# 2009 Mathews bows ....



## KalamazooKid (Jun 20, 2005)

... ads are out depicting 340-360 fps! No picture of a bow, just a speedometer. Stay tuned .......


----------



## WMUAngler (Oct 18, 2007)

KalamazooKid said:


> ... ads are out depicting 340-360 fps! No picture of a bow, just a speedometer. Stay tuned .......


Come on new stimulus check, come on.....


----------



## WMUAngler (Oct 18, 2007)

On a serious note, where did you see this ad? I haven't seen it yet.


----------



## KalamazooKid (Jun 20, 2005)

Launch date of Nov 17 - maybe a two cam bow(s)?


----------



## WALLEYEvision (Dec 5, 2003)

...and just in time for Christmas too!


----------



## Fred Bear (Jan 20, 2000)

mmmmm, I cant wait for this one.


----------



## UNREEL (Jun 8, 2007)

KalamazooKid said:


> Launch date of Nov 17 - maybe a two cam bow(s)?

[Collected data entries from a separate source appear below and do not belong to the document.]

-- ==== Sys2Proof/Laws/KeepGrd.lean ====
section
/-! SUPPORT. What the operations of Grd.lean keep. -/

set_option linter.all false

namespace Sys2Proof.Machine

theorem Keeps.updHkd {z0 s : State} {p : Nat} {f : HkPin → HkPin} (hz : Keeps z0 s)  : Keeps z0 (Machine.updHkd p f s) := by
  unfold Machine.updHkd
  exact Keeps.upd hz rfl rfl rfl rfl rfl (CelKeeps.refl _) rfl (fun g => by simp_all [SizesOk])

theorem Keeps.hkcEvt {z0 s : State} {b : Nat} (hz : Keeps z0 s)  : Keeps z0 (Machine.hkcEvt b s) := by
  unfold Machine.hkcEvt
  repeat' first
    | with_reducible assumption
    | with_reducible apply Keeps.flag

theorem Keeps.scanStart {z0 s : State}  (hz : Keeps z0 s)  : Keeps z0 (Machine.scanStart s) := by
  unfold Machine.scanStart
  try lift_lets
  repeat' first
    | with_reducible assumption
    | (intro x; with_reducible refine Keeps.cut (o := z0) x ?_ ?_; dsimp only [x]; rotate_left; try clear_value x)
    | (intro x; try clear_value x)
    | with_reducible apply Keeps.forN
    | with_reducible apply Keeps.wr
    | with_reducible apply Keeps.set
    | ((first | rw [patch_eq] | skip); (with_reducible refine Keeps.patch ?_ ?_ ?_); rotate_left; (first | exact CelKeeps.refl _ | exact ⟨fun _ h => h, Nat.le_refl _⟩ | exact ⟨fun _ h => h, Nat.le_succ _⟩); (refine fun g => ?_; first | exact g | simpa only [SizesOk, Machine.patch, upd_length] using g | (simp only [SizesOk, Machine.patch, upd_length, List.length_map, List.length_replicate, true_and] at g ⊢; tauto)))

theorem Keeps.wrScanCtrl {z0 s : State} {w : Word} (hz : Keeps z0 s)  : Keeps z0 (Machine.wrScanCtrl w s) := by
  unfold Machine.wrScanCtrl
  repeat' first
    | with_reducible assumption
    | with_reducible apply Keeps.ite
    | with_reducible apply Keeps.ite1
    | with_reducible apply Keeps.plainWrite
    | with_reducible apply Keeps.scanStart
    | with_reducible apply Keeps.set
    | with_reducible apply Keeps.store
    | with_reducible apply Keeps.ret

theorem Keeps.entryEnd {z0 s : State} {outs : List (BitVec 16)} {ovr : Bool} (hz : Keeps z0 s)  : Keeps z0 (Machine.entryEnd outs ovr s) := by
  unfold Machine.entryEnd
  try lift_lets
  repeat' first
    | with_reducible assumption
    | (intro x; with_reducible refine Keeps.cut (o := z0) x ?_ ?_; dsimp only [x]; rotate_left; try clear_value x)
    | (intro x; try clear_value x)
    | with_reducible apply Keeps.ite
    | with_reducible apply Keeps.ite1
    | with_reducible apply Keeps.hkcEvt
    | with_reducible apply Keeps.scanStart
    | with_reducible apply Keeps.wr
    | with_reducible apply Keeps.set
    | ((first | rw [patch_eq] | skip); (with_reducible refine Keeps.patch ?_ ?_ ?_); rotate_left; (first | exact CelKeeps.refl _ | exact ⟨fun _ h => h, Nat.le_refl _⟩ | exact ⟨fun _ h => h, Nat.le_succ _⟩); (refine fun g => ?_; first | exact g | simpa only [SizesOk, Machine.patch, upd_length] using g | (simp only [SizesOk, Machine.patch, upd_length, List.length_map, List.length_replicate, true_and] at g ⊢; tauto)))

theorem Keeps.wrHkcEnt {z0 s : State} {i : Nat} {w : Word} (hz : Keeps z0 s)  : Keeps z0 (Machine.wrHkcEnt i w s) := by
  unfold Machine.wrHkcEnt
  repeat' first
    | with_reducible assumption
    | with_reducible apply Keeps.ite
    | with_reducible apply Keeps.ite1
    | with_reducible apply Keeps.plainWrite
    | with_reducible apply Keeps.ret

theorem Keeps.pinsZero {z0 s : State} {n : Nat} (hz : Keeps z0 s)  : Keeps z0 (Machine.pinsZero n s) := by
  unfold Machine.pinsZero
  repeat' first
    | with_reducible assumption
    | (intro x; try clear_value x)
    | with_reducible apply Keeps.ite
    | with_reducible apply Keeps.ite1
    | with_reducible apply Keeps.forN
    | with_reducible apply Keeps.updHkd
    | ((first | rw [patch_eq] | skip); (with_reducible refine Keeps.patch ?_ ?_ ?_); rotate_left; (first | exact CelKeeps.refl _ | exact ⟨fun _ h => h, Nat.le_refl _⟩ | exact ⟨fun _ h => h, Nat.le_succ _⟩); (refine fun g => ?_; first | exact g | simpa only [SizesOk, Machine.patch, upd_length] using g | (simp only [SizesOk, Machine.patch, upd_length, List.length_map, List.length_replicate, true_and] at g ⊢; tauto)))

theorem Keeps.laserOff {z0 s : State} {n : Nat} {cause : Nat} (hz : Keeps z0 s)  : Keeps z0 (Machine.laserOff n cause s) := by
  unfold Machine.laserOff
  repeat' first
    | with_reducible assumption
    | with_reducible apply Keeps.forceOn
    | with_reducible apply Keeps.pinsZero

theorem Keeps.txDisAssert {z0 s : State}  (hz : Keeps z0 s)  : Keeps z0 (Machine.txDisAssert s) := by
  unfold Machine.txDisAssert
  repeat' first
    | with_reducible assumption
    | (intro x; try clear_value x)
    | with_reducible apply Keeps.ite
    | with_reducible apply Keeps.ite1
    | with_reducible apply Keeps.forN
    | with_reducible apply Keeps.laserOff
    | with_reducible apply Keeps.set
    | with_reducible apply Keeps.addSat

theorem Keeps.txDisDeassert {z0 s : State}  (hz : Keeps z0 s)  : Keeps z0 (Machine.txDisDeassert s) := by
  unfold Machine.txDisDeassert
  repeat' first
    | with_reducible assumption
    | (intro x; try clear_value x)
    | with_reducible apply Keeps.ite
    | with_reducible apply Keeps.ite1
    | with_reducible apply Keeps.forN
    | with_reducible apply Keeps.forceOff
    | with_reducible apply Keeps.set

theorem Keeps.pinTrip {z0 s : State} {p : Nat} (hz : Keeps z0 s)  : Keeps z0 (Machine.pinTrip p s) := by
  unfold Machine.pinTrip
  try lift_lets
  repeat' first
    | with_reducible assumption
    | (intro x; with_reducible refine Keeps.cut (o := z0) x ?_ ?_; dsimp only [x]; rotate_left; try clear_value x)
    | (intro x; try clear_value x)
    | with_reducible apply Keeps.ite
    | with_reducible apply Keeps.ite1
    | with_reducible apply Keeps.raise
    | with_reducible apply Keeps.laserOff
    | with_reducible apply Keeps.set
    | ((first | rw [patch_eq] | skip); (with_reducible refine Keeps.patch ?_ ?_ ?_); rotate_left; (first | exact CelKeeps.refl _ | exact ⟨fun _ h => h, Nat.le_refl _⟩ | exact ⟨fun _ h => h, Nat.le_succ _⟩); (refine fun g => ?_; first | exact g | simpa only [SizesOk, Machine.patch, upd_length] using g | (simp only [SizesOk, Machine.patch, upd_length, List.length_map, List.length_replicate, true_and] at g ⊢; tauto)))

theorem Keeps.wrTripClr {z0 s : State} {w : Word} (hz : Keeps z0 s)  : Keeps z0 (Machine.wrTripClr w s) := by
  unfold Machine.wrTripClr
  try lift_lets
  repeat' first
    | with_reducible assumption
    | with_reducible apply Keeps.ite2
    | (intro x; with_reducible refine Keeps.cutF x ?_; try dsimp only [x])
    | (intro x; try clear_value x)
    | with_reducible apply Keeps.ite
    | with_reducible apply Keeps.ite1
    | with_reducible apply Keeps.forN
    | with_reducible apply Keeps.forceOff
    | with_reducible apply Keeps.set
    | with_reducible apply Keeps.ret
    | ((first | rw [patch_eq] | skip); (with_reducible refine Keeps.patch ?_ ?_ ?_); rotate_left; (first | exact CelKeeps.refl _ | exact ⟨fun _ h => h, Nat.le_refl _⟩ | exact ⟨fun _ h => h, Nat.le_succ _⟩); (refine fun g => ?_; first | exact g | simpa only [SizesOk, Machine.patch, upd_length] using g | (simp only [SizesOk, Machine.patch, upd_length, List.length_map, List.length_replicate, true_and] at g ⊢; tauto)))

theorem Keeps.pinUpdate {z0 s : State} {p : Nat} (hz : Keeps z0 s)  : Keeps z0 (Machine.pinUpdate p s) := by
  unfold Machine.pinUpdate
  try lift_lets
  repeat' first
    | with_reducible assumption
    | (intro x; with_reducible refine Keeps.cut (o := z0) x ?_ ?_; dsimp only [x]; rotate_left; try clear_value x)
    | (intro x; try clear_value x)
    | with_reducible apply Keeps.ite
    | with_reducible apply Keeps.ite1
    | with_reducible apply Keeps.updHkd
    | with_reducible apply Keeps.hkcEvt
    | with_reducible apply Keeps.set
    | with_reducible apply Keeps.addSat
    | ((first | rw [patch_eq] | skip); (with_reducible refine Keeps.patch ?_ ?_ ?_); rotate_left; (first | exact CelKeeps.refl _ | exact ⟨fun _ h => h, Nat.le_refl _⟩ | exact ⟨fun _ h => h, Nat.le_succ _⟩); (refine fun g => ?_; first | exact g | simpa only [SizesOk, Machine.patch, upd_length] using g | (simp only [SizesOk, Machine.patch, upd_length, List.length_map, List.length_replicate, true_and] at g ⊢; tauto)))

theorem Keeps.hkdUpdate {z0 s : State}  (hz : Keeps z0 s)  : Keeps z0 (Machine.hkdUpdate s) := by
  unfold Machine.hkdUpdate
  repeat' first
    | with_reducible assumption
    | (intro x; try clear_value x)
    | with_reducible apply Keeps.ite
    | with_reducible apply Keeps.ite1
    | with_reducible apply Keeps.forN
    | with_reducible apply Keeps.pinUpdate

theorem Keeps.pinEnd {z0 s : State} {p : Nat} {c : Code} (hz : Keeps z0 s)  : Keeps z0 (Machine.pinEnd p c s) := by
  unfold Machine.pinEnd
  repeat' first
    | with_reducible assumption
    | with_reducible apply Keeps.set
    | with_reducible apply Keeps.ret

theorem Keeps.wrHkdCtrl {z0 s : State} {p : Nat} {w : Word} (hz : Keeps z0 s)  : Keeps z0 (Machine.wrHkdCtrl p w s) := by
  unfold Machine.wrHkdCtrl
  try lift_lets
  repeat' first
    | with_reducible assumption
    | (intro x; with_reducible refine Keeps.cut (o := z0) x ?_ ?_; dsimp only [x]; rotate_left; try clear_value x)
    | (intro x; try clear_value x)
    | with_reducible apply Keeps.ite
    | with_reducible apply Keeps.ite1
    | with_reducible apply Keeps.updHkd
    | with_reducible apply Keeps.pinEnd
    | with_reducible apply Keeps.set
    | with_reducible apply Keeps.store
    | ((first | rw [patch_eq] | skip); (with_reducible refine Keeps.patch ?_ ?_ ?_); rotate_left; (first | exact CelKeeps.refl _ | exact ⟨fun _ h => h, Nat.le_refl _⟩ | exact ⟨fun _ h => h, Nat.le_succ _⟩); (refine fun g => ?_; first | exact g | simpa only [SizesOk, Machine.patch, upd_length] using g | (simp only [SizesOk, Machine.patch, upd_length, List.length_map, List.length_replicate, true_and] at g ⊢; tauto)))

theorem Keeps.pinConnect {z0 s : State} {p : Nat} (hz : Keeps z0 s)  : Keeps z0 (Machine.pinConnect p s) := by
  unfold Machine.pinConnect
  repeat' first
    | with_reducible assumption
    | with_reducible apply Keeps.ite
    | with_reducible apply Keeps.ite1
    | with_reducible apply Keeps.updHkd
    | with_reducible apply Keeps.pinUpdate
    | with_reducible apply Keeps.set
    | ((first | rw [patch_eq] | skip); (with_reducible refine Keeps.patch ?_ ?_ ?_); rotate_left; (first | exact CelKeeps.refl _ | exact ⟨fun _ h => h, Nat.le_refl _⟩ | exact ⟨fun _ h => h, Nat.le_succ _⟩); (refine fun g => ?_; first | exact g | simpa only [SizesOk, Machine.patch, upd_length] using g | (simp only [SizesOk, Machine.patch, upd_length, List.length_map, List.length_replicate, true_and] at g ⊢; tauto)))

theorem Keeps.wrHkdVal {z0 s : State} {p : Nat} {w : Word} (hz : Keeps z0 s)  : Keeps z0 (Machine.wrHkdVal p w s) := by
  unfold Machine.wrHkdVal
  try lift_lets
  repeat' first
    | with_reducible assumption
    | (intro x; with_reducible refine Keeps.cut (o := z0) x ?_ ?_; dsimp only [x]; rotate_left; try clear_value x)
    | (intro x; try clear_value x)
    | with_reducible apply Keeps.ite
    | with_reducible apply Keeps.ite1
    | with_reducible apply Keeps.updHkd
    | with_reducible apply Keeps.pinEnd
    | with_reducible apply Keeps.store
    | ((first | rw [patch_eq] | skip); (with_reducible refine Keeps.patch ?_ ?_ ?_); rotate_left; (first | exact CelKeeps.refl _ | exact ⟨fun _ h => h, Nat.le_refl _⟩ | exact ⟨fun _ h => h, Nat.le_succ _⟩); (refine fun g => ?_; first | exact g | simpa only [SizesOk, Machine.patch, upd_length] using g | (simp only [SizesOk, Machine.patch, upd_length, List.length_map, List.length_replicate, true_and] at g ⊢; tauto)))

theorem Keeps.rdHkdStat {z0 s : State} {p : Nat} (hz : Keeps z0 s)  : Keeps z0 (Machine.rdHkdStat p s) := by
  unfold Machine.rdHkdStat
  repeat' first
    | with_reducible assumption
    | with_reducible apply Keeps.plainRead
    | with_reducible apply Keeps.set

theorem Keeps.wrGrdLock {z0 s : State} {w : Word} (hz : Keeps z0 s)  : Keeps z0 (Machine.wrGrdLock w s) := by
  unfold Machine.wrGrdLock
  repeat' first
    | with_reducible assumption
    | with_reducible apply Keeps.ite
    | with_reducible apply Keeps.ite1
    | with_reducible apply Keeps.set
    | with_reducible apply Keeps.ret

theorem Keeps.swingClamp {z0 s : State}  (hz : Keeps z0 s)  : Keeps z0 (Machine.swingClamp s) := by
  unfold Machine.swingClamp
  repeat' first
    | with_reducible assumption
    | (intro x; try clear_value x)
    | with_reducible apply Keeps.ite
    | with_reducible apply Keeps.ite1
    | with_reducible apply Keeps.forN
    | with_reducible apply Keeps.set

theorem Keeps.wrGrdSwing {z0 s : State} {w : Word} (hz : Keeps z0 s)  : Keeps z0 (Machine.wrGrdSwing w s) := by
  unfold Machine.wrGrdSwing
  repeat' first
    | with_reducible assumption
    | with_reducible apply Keeps.ite
    | with_reducible apply Keeps.ite1
    | with_reducible apply Keeps.swingClamp
    | with_reducible apply Keeps.store
    | with_reducible apply Keeps.ret

theorem Keeps.wrGrdGain {z0 s : State} {d : Nat} {w : Word} (hz : Keeps z0 s)  : Keeps z0 (Machine.wrGrdGain d w s) := by
  unfold Machine.wrGrdGain
  repeat' first
    | with_reducible assumption
    | with_reducible apply Keeps.ite
    | with_reducible apply Keeps.ite1
    | with_reducible apply Keeps.gainTighten
    | with_reducible apply Keeps.store
    | with_reducible apply Keeps.ret

theorem Keeps.wrPinLim {z0 s : State} {p : Nat} {w : Word} (hz : Keeps z0 s)  : Keeps z0 (Machine.wrPinLim p w s) := by
  unfold Machine.wrPinLim
  try lift_lets
  repeat' first
    | with_reducible assumption
    | (intro x; try clear_value x)
    | with_reducible apply Keeps.ite
    | with_reducible apply Keeps.ite1
    | with_reducible apply Keeps.plainWrite
    | with_reducible apply Keeps.ret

The innovators of the solo cam?
NEVER!!!!!!!


----------



## The Fillet Show (Feb 26, 2008)

Figures.......I just bought the DXT and now they offer something even faster....it never ends.


----------



## Fred Bear (Jan 20, 2000)

are those evil eyes on the right speedo?


----------



## MSUICEMAN (Jan 9, 2002)

pearson also has a bow pushing the speed envelope.


----------